What is a homeobox     Structure of the homeodomain    Classification of homeobox genes     Compilations of homeobox genes


What is a homeobox?

"Since their discovery in 1983, homeobox genes, and the proteins they encode, the homeodomain proteins, have turned out to play important roles in the developmental processes of many multicellular organisms. While certainly not the only developmental control genes, they have been shown to play crucial roles from the earliest steps in embryogenesis - such as setting up an anterior-posterior gradient in the egg of the fruit fly Drosophila melanogaster - to the very latest steps in cell differentiation - such as the differentiation of neurons in the nematode Caenorhabditis elegans (C. elegans). They have a wide phylogenetic distribution, having been found in baker's yeast, plants, and all animal phyla that have been examined so far. Since their original discovery, hundreds of homeobox genes have been described" 

"The homeobox was originally described as a conserved DNA motif of about 180 base pairs. The protein domain encoded by the homeobox, the homeodomain, is thus about 60 amino acids long. The first genes found to encode homeodomain proteins were Drosophila developmental control genes, in particular homeotic genes, from which the name "homeo"box was derived. However, many homeobox genes are not homeotic genes; the homeobox is a sequence motif, while "homeotic" is a functional description for genes that cause homeotic transformations."

These excerpts were taken from Bürglin, T.R. (1996) Homeodomain Proteins. In Meyers, R.A. (ed.), Encyclopedia of Molecular Biology and Molecular Medicine, Vol 3., VCH Verlagsgesellschaft mbH, Weinheim, pp. 55-76.

Thus, in summary one can say that the homeodomain is a DNA-binding domain that occurs in proteins that are usually transcription factors. These transcription factors regulate the transcription of other genes and hence very frequently play important roles in development of multicellular organisms.



Some definitions

Hox genes: Hox genes are a subgroup of homeobox genes. In vertebrates these genes are found in gene clusters on the chromosomes. In mammals four such clusters exist, called Hox clusters. The gene name "Hox" has been restricted to name Hox cluster genes in vertebrates. Only genes in the HOX cluster should be named Hox genes. So note: homeobox genes are NOT Hox genes, Hox genes are a subset of homeobox genes.

HOX cluster: The term Hox cluster refers to a group of clustered homeobox genes, named Hox genes in vertebrates, that play important roles in pattern formation along the anterior-posterior body axis. In fact, the first homeobox genes discovered where those of the Drosophila homeotic gene clusters, i.e. the "Antennapedia complex" and the "Bithorax complex", which summarily are referred to as HOM-C (homeotic complex). This HOM-C complex in Drosophila is the evolutionary homolog of the vertebrate Hox clusters and the evolutionarily related homeobox gene clusters in other animals (i.e. chordates, insects, nematodes, etc.) are now also called HOX clusters.
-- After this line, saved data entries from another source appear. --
-- ==== Sys2Proof/Tests/Slice0.lean ====
section
/-! SUPPORT. The model's own tests: an ill-formed term for each check of WellFormed.lean, the spec's worked figures, and for
every statement that has hypotheses a witness: concrete states and operands that meet them, clause by clause. -/

namespace Sys2Proof.Tests

open Sys2Proof.Machine Sys2Proof.Safety Sys2Proof.Claims

-- One thread: the many short kernel evaluations below would otherwise each hold one.
set_option Elab.async false

/-! ### Ill-formed terms are refused -/

/-- R179: a record carries at most 255 parameter bytes. -/
theorem test_refuses_long_record : (Instr.readStatus ⟨List.replicate 256 0, []⟩).wf = false := by decide +kernel

/-- R159: a transaction of two bytes or more whose code is not 0 carries a command. -/
theorem test_refuses_command_as_no_command : (Instr.noCommandTransaction [1, 0]).wf = false := by decide

/-- R159: a record with all its parameter bytes is not cut short. -/
theorem test_refuses_whole_record_as_cut_short : (Instr.cutShortRecord 2 1 [0]).wf = false := by decide

/-- R159: code 0 means no command, however short what follows. -/
theorem test_refuses_cut_short_no_command : (Instr.cutShortRecord 0 1 []).wf = false := by decide

/-- R160, R180: 0x34 names CLEAR COUNTERS. -/
theorem test_refuses_known_code_as_unknown : (Instr.unknownCommandCode 0x34 ⟨[], []⟩).wf = false := by decide

/-- R159: code 0 means no command. -/
theorem test_refuses_code_zero_as_unknown : (Instr.unknownCommandCode 0 ⟨[], []⟩).wf = false := by decide

/-- R179, the same bound for a code that names no command. -/
theorem test_refuses_long_unknown_record :
    (Instr.unknownCommandCode 9 ⟨List.replicate 256 0, []⟩).wf = false := by decide +kernel

/-! ### States the tests share -/

/-- The state an outcome leads to, or a state that no test expects. -/
def after : Host.Outcome State Fault Refusal → State
  | .next t => t
  | _ => { State.reset with resetHeld := true }

/-- A part in RUN with nothing configured. -/
def running : State := { State.reset with mpt := { Mpt.reset with phase := .run } }

/-- One slot's configured fields replaced. -/
def withTenant (s : State) (k : SlotIx) (x : Tenant) : State := { s with tenants := s.tenants.set k.val x }

/-- Actions queued in the standard lane. -/
def queuedStandard (s : State) (actions : List Action) : State := { s with rsq := { s.rsq with standard := actions } }

/-- Actions queued in the urgent lane. -/
def queuedUrgent (s : State) (actions : List Action) : State := { s with rsq := { s.rsq with urgent := actions } }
homeodomain: a DNA-binding domain, usually about 60 amino acids in length, encoded by the homeobox.

homeobox: a fragment of DNA of about 180 basepairs (not counting introns), found in homeobox genes.


 

Structure of the homeodomain

Two different views of the Antennapedia homeodomain bound to DNA: View 1, View 2.
 
Here a rotating view of the homeodomain bound to DNA: Rotating View of Antennapedia bound to DNA
 

Do you have a homeobox gene?

Use this consensus to see how well your gene matches. The top is a consensus, amino acids listed under each position occur with smaller and smaller frequency. For more divergent homeobox genes, you don't have to have a match with one of the listed amino acids at each position, but you should have matches to the more conserved positions indicated by the 3 different kinds of symbols. Some infrequently occuring amino acids are not shown. Note: this consensus has been derived from >350 typical (i.e. 60 amino acid long) homeodomain sequences. It does not include highly divergent homeodomains, and atypical homeodomains, in particular the large TALE superclass (see below for more info on TALE).
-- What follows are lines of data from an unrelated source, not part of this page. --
/-- Everything an event can put out: nothing, the frame of a supported ENC, or the fire of the last TICK (10_state.md R42). -/
theorem exec_decodeInput_out {s t : State} {inp : Input} (hcfg : s.cfg.wf)
    (h : exec (decodeInput inp) s = .next t) :
    t.out.silent ∨
    (∃ f : Frame, t.out = { Out.idle with frameOut := some f } ∧ inp.rst = false ∧ inp.ev.toNat % 8 = 2 ∧
      f[1] = evOp inp.ev ∧ (evOp inp.ev).toNat ∈ [0x01, 0x02, 0x05]) ∨
    (t.out = Out.fire ∧ inp.rst = false ∧ inp.ev.toNat % 8 = 4 ∧ s.wd.state = .armed ∧ s.wd.count.toNat = 1) := by
  obtain ⟨-, hrow⟩ | ⟨hrst, hrow⟩ := decodeInput_cases inp
  · rw [hrow] at h
    cases h
    exact .inl Out.idle_silent
  · rw [hrow] at h
    obtain ⟨-, hi⟩ | ⟨-, hi⟩ | ⟨hkind, hi⟩ | ⟨-, hi⟩ | ⟨hkind, hi⟩ | ⟨-, hi⟩ | ⟨-, hi⟩ :=
      decodeEvent_cases inp.ev inp.rx
    all_goals rw [hi] at h
    · cases h
      exact .inl Out.idle_silent
    · cases h
      exact .inl (s.receive_silent _)
    · obtain ⟨f, hf, hop, hmem⟩ | hr := exec_decodeEnc_cases hcfg (evOp inp.ev)
      · cases hf.symm.trans h
        exact .inr (.inl ⟨f, rfl, hrst, hkind, hop, hmem⟩)
      · cases hr.symm.trans h
        exact .inl (s.raise_silent _)
    · obtain ⟨d, hd⟩ | hr := exec_decodeWr_cases s (evFsel inp.ev) (evVal inp.ev)
      · cases hd.symm.trans h
        exact .inl Out.idle_silent
      · cases hr.symm.trans h
        exact .inl (s.raise_silent _)
    · obtain hsilent | ⟨harmed, hone, hfire⟩ := State.tickWatchdog_out h
      · exact .inl hsilent
      · exact .inr (.inr ⟨hfire, hrst, hkind, harmed, hone⟩)
    · cases h
      exact .inl Out.idle_silent
    · cases h
      exact .inl (s.raise_silent _)

/-- Settles O54: a silent record has none of the three outputs, and each other record names its event. -/
theorem framesComeOnlyFromTheirEvents : Obligations.FramesComeOnlyFromTheirEvents := by
  intro s t inp rest hcfg hq h
  rw [step_cons hq] at h
  obtain ⟨hframe, htx, hstale⟩ | ⟨f, hout, hrst, hkind, hop, hmem⟩ | ⟨hout, hfire⟩ :=
    exec_decodeInput_out (s := s.withInputs rest) hcfg h
  · simp [hframe, htx, hstale]
  · refine ⟨fun g hg => ?_, fun hwd => by simp [hout] at hwd⟩
    obtain rfl : f = g := by simpa [hout] using hg
    exact ⟨hrst, hkind, by rw [hop, evOp_toNat], hop ▸ hmem⟩
  · exact ⟨fun g hg => by simp [hout] at hg, fun _ => hfire⟩

/-! ## The configuration -/

/-- Everything a run that answers a next state has done. -/
theorem run_succ_next {n : Nat} {s t : State} (h : Host.Core.run core (n + 1) s = .next t) :
    ∃ u, step s = .next u ∧ Host.Core.run core n u = .next t := by
  cases hu : step s with
  | next u => exact ⟨u, rfl, run_succ hu ▸ h⟩
  | fault r =>
    have hstop : core.step s = .fault r := hu
    simp [Host.Core.run, hstop] at h
  | refused r =>
    have hstop : core.step s = .refused r := hu
    simp [Host.Core.run, hstop] at h

/-- What every step keeps, every run keeps. -/
theorem run_keeps {P : State → Prop} (hstep : ∀ s t, P s → step s = .next t → P t) {n : Nat} {s t : State}
    (hs : P s) (h : Host.Core.run core n s = .next t) : P t := by
  induction n generalizing s with
  | zero =>
    cases h
    exact hs
  | succ n ih =>
    obtain ⟨u, hu, hrun⟩ := run_succ_next h
    exact ih (hstep s u hs hu) hrun

theorem step_keeps_cfg {s t : State} (h : step s = .next t) : t.cfg = s.cfg := by
  obtain ⟨inp, rest, -, hexec⟩ := step_next h
  exact (exec_keeps_cfg_inputs hexec).1
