-- ==== Sys2Proof/Machine/RegTable.lean ====
section
/-! DEFINITION. The block-specific registers of every page: where each lies, its reset value and the access type of
its bits, as the register tables of the chapters give them. The common header of a page (02 R32 to R42) is not here:
Machine/Header.lean holds it. A register with several copies lies at base + i * s1 + j * s2. -/

namespace Sys2Proof.Machine

/-- One register of the tables, with the masks of its access types (00 R7). -/
structure Reg where
  base : Nat
  c1 : Nat := 1
  s1 : Nat := 0
  c2 : Nat := 1
  s2 : Nat := 0
  reset : Nat := 0
  /-- reset values copy by copy, where the table gives one per copy. -/
  resets : List Nat := []
  rw : Nat := 0
  rws : Nat := 0
  w1c : Nat := 0
  w1s : Nat := 0
  wo : Nat := 0
  kw : Nat := 0
  /-- a SAT counter with its flag in bit 31 (02 R48). -/
  sat : Bool := false
  /-- reserved bits of the last copy, where it has fewer fields than the others (00 R9). -/
  lastHole : Nat := 0
  deriving DecidableEq, Repr

/-- One field of a register. -/
structure Fld where
  reg : Reg
  lo : Nat
  width : Nat
  deriving DecidableEq, Repr

namespace R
Classification of homeobox genes

The most recent overview of homeobox genes and their classification can be found in:

Bürglin, T.R.  (2011). Homeodomain subtypes and functional diversity. Subcell. Biochem., 52, 95-122.

Homeodomain Proteins. Bürglin, T.R. ( 2005). In Meyers, R.A. (ed.), Encyclopedia of Molecular Cell Biology and Molecular Medicine, Wiley-VCH Verlag GmbH & Co., Weinheim, 179-222.

This is a fairly comprehensive overview. A few families and classes are still missing, and some fine classification still needs to be done (mainly within the Antennapedia superclass), but overall, the classification in this chapter will probably not be subject to major changes.
The following list are some of the sources on which this chapter is based:

A Comprehensive Classification of Homeobox Genes, Bürglin, T.R. (1994) in Guidebook to the Homeobox Genes. Duboule, D. (ed.) Oxford University Press, Oxford pp 25-71).

The Evolution of Homeobox genes. Bürglin, T.R. (1995) in 'Biodiversity and Evolution', Arai, R., Kato, M., Doi, Y. (eds.), The National Science Museum Foundation, Tokyo, pp. 291-336, ISBN 4-9900433-0-8, The National Science Museum Foundation, 7-20 Ueno Park, Taito-ku, Tokyo 110, Japan.

Analysis of TALE superclass homeobox genes (MEIS, PBC, KNOX, Iroquois, TGIF) reveals a novel domain conserved between plants and animals. Bürglin, T.R. (1997) Nucleic Acids Research, 25, 4173-4180.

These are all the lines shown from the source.